I’m glad you’re asking for verification, since coveryourtracks is flawed.
I am inclined to give the same advice to OP, but given this thread , there is a history of people asking for specifics, not generalities. It seems this thread is asking for specifics as well.
Bankable835:
Does installing the Proton VPN extension and the Proton Pass extension change your fingerprint?
What we’ve learned from that thread is that some extensions are fingerprintable, and some are not . @ruihildt says that Mullvad actually plans to “modify the extensions section [to] warn the user when an extension is fingerprintable” at some vague point in the future.
I cannot say much about the Proton VPN extension, but Proton Pass seems to change the webpage since it creates drop downs for the autofill feature, so it will certainly be fingerprintable. Someone correct me if this is wrong.
To quote @ruihildt :
ruihildt:
Basically, we need to look at the permissions an extension requires. The permissions an extension request on install through the browser user interface is not fine-grained enough to determine whether the extension is potentially fingerprintable.
An extension is just an archive you can extract packaging some HTML/CSS/JavaScript.

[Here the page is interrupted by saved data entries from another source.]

/-- Issues a copy of a kind: its checks, the overlap checker and the lock of a record that a reshard moves last, by their codes (R178,
R272, R336, R383). -/
def copyWord (kind : Nat) (sd sa : SReg) (s : State) : Res :=
  let va := (s.rdS .sq sa).toNat
  if !s.here.predsOk then s.trap .sq .illegal
  else if !s.here.canNumber then s.stall .sq
  else
    orTrap s .sq (s.blockPlace va 128 128 .read) fun _ =>
      let (desc, s') := s.load va 128
      orTrap s .sq (s'.prepareCopy (s'.newCopy kind desc)) fun cs =>
        let c := cs.1
        let (rd, wr) := s.copyRanges c c.shapeRec
        if s.conflicts .sq (s.spadRanges (c.issueReads va desc)) false || s.issueConflict .sq rd wr s.here.preds then
          s.trap .sq .overlap
        else if c.writes && (s.lockOf (s.recKey c.shapeAddr)).isSome then s.trap .sq .mapLocked
        else
          let s := cs.2.takeNumber sd rd wr ((s.completionKey c).map BitVec.toNat)
          ({ s with copies := s.copies ++ [c] } : State).done .sq

/-- Copies a box of a tensor to the scratchpad (R179). -/
def execCpld (sd sa : SReg) (s : State) : Res := copyWord 0 sd sa s
/-- Copies a scratchpad image to a box of a tensor (R179). -/
def execCpst (sd sa : SReg) (s : State) : Res := copyWord 1 sd sa s
/-- Gathers rows of a tensor (R179). -/
def execCpg (sd sa : SReg) (s : State) : Res := copyWord 2 sd sa s
/-- Scatters rows to a tensor (R179, R180). -/
def execCpsc (sd sa : SReg) (s : State) : Res := copyWord 3 sd sa s
/-- Copies bytes (R179). -/
def execCpmem (sd sa : SReg) (s : State) : Res := copyWord 4 sd sa s

/-! The copy thread -/

/-- The 32 bytes of a completion record (R182). -/
def recordBytes (seq : BitVec 32) (core status : Nat) (fault : Code) (faddr bytes events : Nat) : List Byte :=
  toBytes 4 seq.toNat ++ toBytes 2 core ++ toBytes 1 status ++ [fault] ++ toBytes 8 faddr ++ toBytes 8 bytes ++ toBytes 4 events ++
    toBytes 4 0

/-- Writes bytes at a window address of a core or at package scope in global memory (R143). -/
def State.commandWrite (s : State) (c : Nat) (asid : BitVec 12) (va : Nat) (bs : List Byte) : Except Code State :=
  if 2 ^ 57 < va + bs.length then .error .addrRange
  else
    match window c (s.core c) va bs.length with
    | .ok (.spad key) => .ok { s with spad := Bank.setRun 0 s.spad key bs }
    | .ok .glob => writeHome c asid (pieces bs.length va bs.length) bs s
    | .error e => .error e

/-- Reads bytes as commandWrite writes them. -/
def State.commandRead (s : State) (c : Nat) (asid : BitVec 12) (va n : Nat) : Except Code (List Byte) :=
  if 2 ^ 57 < va + n then .error .addrRange
  else
    match window c (s.core c) va n with
    | .ok (.spad key) => .ok (Bank.getRun 0 s.spad key n)
    | .ok .glob => readHome s c asid (pieces n va n)
    | .error e => .error e

/-- Removes a copy and retires its number (R268). -/
def State.endCopy (s : State) (c : Copy) : State :=
  ({ s with copies := s.copies.filter fun d => !decide (d.inst = c.inst ∧ d.seq = c.seq) }).retireCmd c.inst c.seq

/-- The asynchronous event of a copy (R183, R184). -/
def State.copyEvent (s : State) (c : Copy) (code : Code) (addr : Nat) : State :=
  s.commandEvent c.core c.inst ((s.taskOf c.inst).getD 0) code 0 c.seq addr

/-- A copy writes its record, where it has one, and ends, with an action between the two; a record that cannot be written is a fault
after issue (R182, R183). -/
def State.closeCopy (s : State) (c : Copy) (status : Nat) (fault : Code) (faddr : Nat) (act : State → State) : State :=
  if c.recaddr = 0 then (act s).endCopy c
  else
    match s.commandWrite c.core c.asid c.recaddr (recordBytes c.seq c.core status fault faddr c.bytes c.events.toNat) with
    | .ok s => (act s).endCopy c
    | .error e => (s.endCopy c).copyEvent c e c.recaddr

/-- Puts a copy back among the others. -/
def State.putCopy (s : State) (c : Copy) : State :=
  { s with copies := s.copies.map fun d => if d.inst = c.inst ∧ d.seq = c.seq then c else d }

/-- Writes of a copy to other packages that are not yet performed there (R143). -/
def State.copyWriting (s : State) (c : Copy) : Bool :=
  (s.core c.core).remote.any fun r => r.write && decide (r.eng = 8 ∧ r.cmd = some c.seq)

/-- A fault after issue ends the copy once every write that it has sent is performed (R143, R183); of its record and its event, the event
is left where the record cannot be written. -/
def State.failCopy (s : State) (c : Copy) (code : Code) (faddr : Nat) : State :=
  if s.copyWriting c then s.putCopy { c with failing := some (code, faddr) }
  else
    let s := match s.commandWrite c.core c.asid c.recaddr (recordBytes c.seq c.core 1 code faddr c.bytes c.events.toNat) with
      | .ok t => if c.recaddr = 0 then s else t
      | .error _ => s
    (s.endCopy c).copyEvent c code faddr

/-- A copy of a task of a core, by its number. -/
def State.copyOf (s : State) (core : Nat) (seq : BitVec 32) : Option Copy :=
  s.copies.find? fun c => decide (c.core = core ∧ c.seq = seq)

/-- Why the record cannot be written, a fault that comes before a signal (R183, R184). -/
def State.recordFault (s : State) (c : Copy) : Option Code :=
  if c.recaddr = 0 then none
  else match s.commandWrite c.core c.asid c.recaddr (List.replicate 32 0) with | .ok _ => none | .error e => some e

/-- The signal of a copy that moved a number of bytes (R184). -/
def Copy.signal (c : Copy) (total : Nat) : Signal :=
  ⟨fieldAt c.desc 80 1, BitVec.ofNat 32 (fieldAt c.desc 4 4), BitVec.ofNat 64 c.daddr, decide (c.doneKind = 2),
    if c.doneKind = 1 then BitVec.ofNat 64 total else c.dval⟩

/-- The package that a remote signal goes to. -/
def Copy.target (c : Copy) : BitVec 48 := BitVec.ofNat 48 (fieldAt c.desc 81 6)

/-- Bytes of the box: elements and scales, or those of cpmem (R183). -/
def Copy.total (c : Copy) (t : Shape) : Nat :=
  if c.kind = 4 then c.len else (c.elements t * t.fmt.bits + 7) / 8 + (if t.fmt.isMx then c.units t else 0)

/-- The fate of a copy's remote signal: its record, then it retires (R184). -/
def State.signalFate (s : State) (c : Copy) (ok : Bool) : State :=
  if ok then s.closeCopy c 0 0 0 id else (s.closeCopy c 3 0 0 id).copyEvent c .targetAbsent 0

/-- A copy's remote signal goes out, where its core has a slot for it (R184, R346). -/
def State.sendSignal (s : State) (c : Copy) (total : Nat) : State :=
  let g := c.signal total
  let pkg := c.target
  if pkg = s.package then
    match s.deliverSignal g with
    | none => s.putCopy { c with signalled := true }
    | some (ok, s) => s.signalFate c ok
  else if (s.core c.core).slotFree pkg then
    let u := ({ s with cur := { s.cur with core := c.core } } : State).sendOut pkg 8 true (some c.seq) fun tag => .signal pkg tag g
    ({ u with cur := s.cur } : State).putCopy { c with signalled := true }
  else s.putCopy c

/-- Everything has landed: the record, then the action on the completion object; last is the byte count that the last packet
subtracts (R183, R184). -/
def State.finishCopy (s : State) (c : Copy) (total last : Nat) : State :=
  match s.recordFault c with
  | some e => s.failCopy c e c.recaddr
  | none =>
    if c.isRemote ∧ c.doneKind ≠ 0 then s.sendSignal c total
    else
      s.closeCopy c 0 0 0 fun s =>
        match c.doneKind with
        | 1 => s.applySignal c.core c.daddr false (BitVec.ofNat 64 last)
        | 2 => s.applySignal c.core c.daddr true c.dval
        | _ => s

/-- What a copy that is issued again reads when it starts, or the fault and its address (R303). -/
def State.rereadCopy (s : State) (c : Copy) : Except (Code × Nat) (Copy × State) :=
  if !c.again ∨ c.kind = 4 then .ok (c, s)
  else
    let va := (s.here.tcb.shapebase.toNat + 128 * fieldAt c.desc 0 2) % 2 ^ 64
    match s.readShape (fieldAt c.desc 0 2) with
    | .error e => .error (e, va)
    | .ok (t, s) =>
      match s.mapOf .sq t, s.readRows c with
      | .error e, _ => .error (e, va)
      | _, .error e => .error (e, c.src)
      | .ok m, .ok (c, s) =>
        let (b, s) := s.load t.recVa 128
        .ok ({ c with shape := (s.lockShape (s.recKey t.recVa)).getD b, shapeAddr := t.recVa, map := m }, s)
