-- ==== Sys2Proof/Machine/Collect.lean ====
section
/-! DEFINITION. Collective groups and calls (R349 to R356, R361 to R365). -/

namespace Sys2Proof.Machine

/-! Groups -/

/-- The linear index of a package (R349). -/
def linearIndex (mesh : Word) (pkg : BitVec 48) : Nat :=
  [3, 2, 1, 0].foldl (fun n a => n * axisSize mesh a + axisCoord pkg.toNat a) 0

/-- The package of a member word. -/
def memberPkg (w : Word) : BitVec 48 := BitVec.ofNat 48 (slice w 47 0)

/-- The list rises strictly. -/
def rising : List Nat → Bool
  | a :: b :: r => decide (a < b) && rising (b :: r)
  | _ => true

/-- The header of a group descriptor (R349). -/
def groupHeaderOk (h : List Byte) : Bool :=
  let n := fieldAt h 4 2
  decide (1 ≤ n ∧ n ≤ 4096) && decide (fieldAt h 6 2 < n) && decide (fieldAt h 8 2 ≤ 60000) && decide (fieldAt h 10 54 = 0)

/-- The members of a group descriptor, for the member self on a core of this package (R349). -/
def State.membersOk (s : State) (ms : List Word) (self : Nat) : Bool :=
  (ms.all fun w => decide (slice w 63 56 = 0) && decide (slice w 55 48 < 160) && coordOk s.mesh (memberPkg w)) &&
    rising (ms.map fun w => linearIndex s.mesh (memberPkg w)) &&
    decide (memberPkg (ms.getD self 0) = s.package ∧ slice (ms.getD self 0) 55 48 = s.cur.core)

/-- A task's group slot. -/
def State.groupOf (s : State) (inst slot : Nat) : Option Group :=
  s.groups.find? fun g => decide (g.inst = inst ∧ g.slot = slot)

/-- Empties a group slot. -/
def State.dropGroup (s : State) (inst slot : Nat) : State :=
  { s with groups := s.groups.filter fun g => !decide (g.inst = inst ∧ g.slot = slot) }

/-- Installs a group descriptor (R350). -/
def execClgrp (sd sa sb : SReg) (s : State) : Res :=
  let va := (s.rdS .sq sa).toNat
  let b := (s.rdS .sq sb).toNat
  let inst := s.here.inst
  if 16 ≤ b ∨ s.calls.any (fun c => decide (c.inst = inst ∧ c.grp.slot = b)) then s.trap .sq .illegal
  else if s.level = .reduced then s.trap .sq .translation
  else if inScratch va then s.trap .sq .illegal
  else
    orTrap s .sq (s.blockCheck va 64 64 .read) fun _ =>
      let (h, s') := s.load va 64
      if !groupHeaderOk h then s.trap .sq .illegal
      else
        let n := fieldAt h 4 2
        orTrap s .sq (s.blockCheck (va + 64) (8 * n) 8 .read) fun _ =>
          let (b8, s') := s'.load (va + 64) (8 * n)
          let ms : List Word := (List.range n).map fun i => BitVec.ofNat 64 (fieldAt b8 (8 * i) 8)
          let self := fieldAt h 6 2
          if !s.membersOk ms self then s.trap .sq .illegal
          else
            let hold := fieldAt h 8 2
            let g : Group := ⟨inst, b, BitVec.ofNat 32 (fieldAt h 0 4), ms, self, if hold = 0 then 200 else hold, 0⟩
            let s' := s'.dropGroup inst b
            (({ s' with groups := s'.groups ++ [g] } : State).wrS .sq sd (BitVec.ofNat 64 n)).done .sq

So if you look at the source code of an extension, you will find in it a file called the manifest, which lists resources and permissions of the extension.
This is not an exhaustive list and you should not use it to determine if an extension is fingerprintable .

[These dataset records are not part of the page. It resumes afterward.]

/-- An idle core takes a return entry or a resume slot's task and restores it (R262, R303). -/
def execResumption (s : State) : Res :=
  let c := s.cur.core
  match s.pickTask c with
  | some (.back v) =>
    if s.yieldsTo c v then .next s
    else
    let h := Bank.getRun 0 s.hbm v.area 4096
    match readTcb (h.take 64) with
    | none => .next s
    | some t =>
      let sec (n : Nat) : List Byte := Bank.getRun 0 s.hbm (v.area + fieldAt h (dirAt n) 4) (fieldAt h (dirAt n + 4) 4)
      let cl := clusterOf c
      let bases := s.windowBases cl t.pages
      let base := bases.getD (Config.pick s.free c % bases.length) 0
      let lo := cl * windowSize + base
      let s := { s with
        saved := s.saved.filter fun w => decide (w.inst ≠ v.inst)
        resumes := if v.fixed then Bank.set ⟨0, false⟩ s.resumes v.core ⟨BitVec.ofNat 64 v.area, false⟩ else s.resumes
        spad := s.spad.filter fun x => decide (x.1 < lo ∨ lo + t.pages * 65536 ≤ x.1) }
      -- window and registers
      let s := s.setCore c (s.restoreCore c v t h sec base (s.partOf cl))
      let s := { s with spad := Bank.setRun 0 s.spad (lo + descField (BitVec.ofNat 512 (fieldAt h 1408 64)) 32 4) (sec 9) }
      let gens := bankOf Gen.zero ((List.range 8).map fun n => (n, s.restoreGen (fieldAt h (384 + 64 * n) 64)))
      let s := s.upd fun k => { k with regs := { k.regs with g := gens } }
      -- barriers, then signals
      let copies := records (sec 4) 160
      let s := (records (sec 5) 32).foldl (fun s b => s.recount c copies b) s
      let s := State.replay c (records (sec 7) 16) s
      -- events and nests
      let s := s.upd fun k => v.late.foldl Core.pushEvent k
      let fl := fieldAt h 72 4
      let cause := if fl.testBit 1 then 1 else if fl.testBit 2 then 2 else 0
      let nests := (List.range (sec 2).length).zipWith (fun i b =>
        s.restoreNest b i (v.nestIds.getD i (2 * (s.nextId + i))) (BitVec.ofNat 64 (fieldAt h 136 8)) cause s.here.sys.timed)
        (records (sec 2) 1024)
      let s : State := { s with nextId := s.nextId + nests.length }
      let s := s.upd fun k => { k with nests := nests, nestCount := (nests.map fun n => n.nseq + 1).foldl max k.nestCount }
      -- copies
      let again := copies.map fun b => restoreCopy b c v.inst t.asid
      let s := ({ s with copies := s.copies ++ again } : State).restoreMarks v again
      -- Moraine
      let s := if delivered (sec 6) then s.restoreTuple (sec 6) else s
      .next (s.upd fun k => { k with snap := k.snapshot, sys := { k.sys with rmark := markOf k.sys.next k.live } })
  | _ => .next s

/-- A doorbell of a resume slot: the save area that the slot names is to be resumed on the slot's core, the one under the cursor
(R306, R373). A task of this package that the area moves takes its identity along; for one from elsewhere every other package of the mesh
hears of its retirements, so that the notice follows the task (R265). -/
def execResumeDoorbell (s : State) : Res :=
  let c := s.cur.core
  let x := Bank.get ⟨0, false⟩ s.resumes c
  if 160 ≤ c then .fault .noSuchUnit
  else if x.busy then .next (s.logRefused 0x00300000)
  else
    let area := x.area.toNat
    let h := Bank.getRun 0 s.hbm area 4096
    match readTcb (h.take 64) with
    | none => .next (s.logRefused 0x00300000)
    | some t =>
      let seqs := (records (Bank.getRun 0 s.hbm (area + fieldAt h (dirAt 4) 4) (fieldAt h (dirAt 4 + 4) 4)) 160).map fun b =>
        (BitVec.ofNat 32 (fieldAt b 128 4) : BitVec 32)
      let old := s.saved.find? fun w => w.ready && !w.fixed && decide (w.area = area ∨ Bank.getRun 0 s.hbm w.area 72 = h.take 72)
      let v : Saved :=
        { core := c, cls := t.cls, fixed := true, ready := true, area := area, inst := s.nextInst, org := .renq 0, taskid := t.taskid
          asid := t.asid, pages := t.pages, next := BitVec.ofNat 32 (fieldAt h 80 4), live := seqs, ran := []
          logAt := if fieldAt h (dirAt 7 + 4) 4 = 0 then
              ((List.range 10).foldl (fun m n => max m (fieldAt h (dirAt n) 4 + fieldAt h (dirAt n + 4) 4)) 4096 + 15) / 16 * 16
            else fieldAt h (dirAt 7) 4
          late := [] }
      let v := match old with
        | some w =>
          { v with
            inst := w.inst, org := w.org, live := w.live, late := w.late, ran := (w.core :: w.ran).dedup, marks := w.marks
            winKey := w.winKey, nestIds := w.nestIds }
        | none => v
      -- the other packages of the mesh may hold blocks that name its numbers
      let told : List Watch := match old with
        | some _ => []
        | none => v.live.flatMap fun p => ((meshPackages s.mesh).filter fun q => decide (q ≠ s.package)).map fun q => ⟨v.inst, p, q, v.taskid, none⟩
      .next { s with
        nextInst := s.nextInst + 1
        watches := s.watches ++ told
        resumes := Bank.set ⟨0, false⟩ s.resumes c ⟨x.area, true⟩
        saved := (s.saved.filter fun w => decide (w.inst ≠ v.inst)) ++ [v] }

end Sys2Proof.Machine
end

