-- ==== Sys2Proof/Machine/Platform.lean ====
section
/-! DEFINITION. The control node's port, reset, service levels, failures and the accesses that complete on their own (R20, R23, R26, R29 to R31,
R131, R138, R139, R263, R307, R373 to R381, R385). -/

namespace Sys2Proof.Machine

/-! Levels -/

/-- The code of a service level (R29). -/
def Level.code : Level → Nat
  | .boot => 0 | .reduced => 1 | .full => 2 | .halted => 3

/-- The package gives service (R30). -/
def State.serves (s : State) : Bool := decide (s.level = .reduced ∨ s.level = .full)

/-- A change of level: GEN goes up once before it, and again at the next step, and KIND 9 is logged with the level in AUX (R26, R378). -/
def State.toLevel (s : State) (l : Level) (clock : Nat) : State :=
  { s with level := l, clock := clock, gen := s.gen + 1 }.logOwn 5 0 9 0 false 0 (BitVec.ofNat 32 (Level.code l)) 0

/-- What a step does before its own: a fresh place in the free values, and the second increment of GEN where the step before changed
entries of the capability list (R26). -/
def State.tick (s : State) : State :=
  { s with free := s.free + 1, gen := if s.gen.toNat % 2 = 1 then s.gen + 1 else s.gen }

/-- The sites of the logical cores by an image's map, whose first 160 entries are the sites and whose others are spares: a core that has
failed its self-check goes to the next spare, while there is one; and the cores that did (R376, R379). -/
def bindCores (map failed : List Nat) : List Nat × List Nat :=
  let hit := ((List.range 160).filter fun c => failed.contains c).zip (map.drop 160)
  (hit.foldl (fun m x => m.set x.1 x.2) (map.take 160), hit.map Prod.fst)

/-- A configuration image's map names a site of its own for each core (R376). -/
def mapOk (map : List Nat) : Bool := decide (160 ≤ map.length) && map.Nodup

/-- Reset: firmware and configuration image are hashed and verified, the version is held against the flash counter page, and cores are
bound to their sites; then reduced service begins (R376, R378, R379). A failure leaves the package at boot level and is reported with
KIND 8. -/
def execReset (fw img : BootCheck) (version : Nat) (sites : SiteMap) (s : State) : Res :=
  let z : State := { State.reset with agenda := s.agenda, cur := s.cur, free := s.free, flash := s.flash }
  if fw.ok && img.ok && decide (s.flash ≤ version) && mapOk sites.map then
    let (bound, moved) := bindCores sites.map sites.failed
    let z := { z with flash := version, version := version, coreMap := bound, fwHash := fw.hash, imgHash := img.hash }
    .next ((moved.foldl (fun (z : State) c => z.logRepair 0 c 0) z).toLevel .reduced 875)
  else .next (z.logOwn 5 0 8 0 false 0 0 0)

/-- Full service begins once every stack is up and every port is up or retired (R378). -/
def execFullServiceEntry (s : State) : Res :=
  if s.level = .reduced ∧ s.hbmUp = BitVec.allOnes 12 ∧ (List.range 48).all (fun n => decide (2 ≤ (s.port n).st)) then
    .next (s.toLevel .full 1750)
  else .next s

/-- The arithmetic clock goes down by 125 MHz (R26, R381). -/
def execClockStep (s : State) : Res :=
  if s.serves && decide (125 < s.clock) then .next (s.toLevel s.level (s.clock - 125)) else .next s

/-- A third failed symbol in a dirty line halts the package (R380). -/
def execHalt (asid : BitVec 12) (addr : Word) (s : State) : Res :=
  if s.serves then .next ((s.toLevel .halted s.clock).logOwn 5 0 8 0 false 0 (asid.setWidth 32) addr) else .next s

/-- An error is corrected and no program sees it (R379). -/
def execHiddenRepair (addr : Word) (s : State) : Res := .next (s.logRepair 4 0 addr)

/-! Launches -/

/-- An empty launch slot. -/
def LaunchSlot.zero : LaunchSlot := ⟨[], false, 0⟩

/-- A launch slot. -/
def State.slot (s : State) (i : Nat) : LaunchSlot := Bank.get LaunchSlot.zero s.slots i

/-- Replaces a launch slot. -/
def State.setSlot (s : State) (i : Nat) (x : LaunchSlot) : State := { s with slots := Bank.set LaunchSlot.zero s.slots i x }

/-- A partition-table entry. -/
def State.part (s : State) (i : Nat) : Part := Bank.get Part.zero s.parts i

/-- Address of a launch slot in the control window (R373). -/
def slotAddr (i : Nat) : Word := BitVec.ofNat 64 (0x00200000 + 128 * i)

/-- A launch slot's doorbell: the block is refused, or numbered and enqueued, or held for an entry (R263, R374). -/
def execLaunchDoorbell (slot : Nat) (s : State) : Res :=
  if 64 ≤ slot then .fault .noSuchUnit
  else
    let x := s.slot slot
    let p := s.part slot
    match readTcb (x.block ++ List.replicate (64 - x.block.length) 0) with
    | none => .next (s.logRefused (slotAddr slot))
    | some t =>
      if x.busy || !p.valid || !p.leadHere || !s.accepts p.lcore then .next (s.logRefused (slotAddr slot))
      else
        let n := Bank.get 0 s.launchNext p.part.toNat
        let q : QEntry := ⟨t, .launch p.part n⟩
        let s := { s with launchNext := Bank.set 0 s.launchNext p.part.toNat (n + 1), launchLive := s.launchLive ++ [(p.part, n)] }
        let s := s.logTask p.lcore 0 0 false t.taskid q.org 0
        if s.queueRoom p.lcore t.cls then .next (s.enqueue p.lcore q)
        else .next (s.setSlot slot { x with busy := true, number := n })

Furthermore, the situation is different for Firefox and Chromium browsers! This is focusing on the Firefox side.
Here are some things we can look out for:
Web accessible resources, this can be icons, CSS or other, which a page can view, is probably unique per extension
Content scripts, this is basically whether the extension can inject a script and modify the webpages directly
Network/DNS requests, extensions can intercept requests an potentially modify them
specific URL or <all_urls>, which allow extension to make intervention in specific websites
others I forget now most probably
To function properly, an extension will sometimes requires multiple of those permissions. To take the example of an extension adding a button to YouTube, it will require at the minimum to use a content script, and to access youtube.com .
There are cases where an extension will require more permissions than needed (the <all_urls> is a classic one), but for example uBlock Origin needs it. Sometimes an extension doesn’t need that much permission technically, but the permission you can ask is not fine grained enough.
Sometimes, if your extension need to be displayed as an overlay on the page, you can only do it by modifying the page (an example would be a mouse gesture extension: since it relies on the position of the cursor, this can only happen by using a content script injected into the page. Even though, the function of the extension is not reliant on the website itself)
Now, even if an extension modifies the page content, it doesn’t mean that this can be used as a stable fingerprintable indicator. For example if an extension only randomly modify a webpage, it can’t be used as a reliable signal/metric.
As you can probably guess, it’s hard to reason about all of these parameters, even if you know what to look for. Which is why we recommend not to use extensions at all.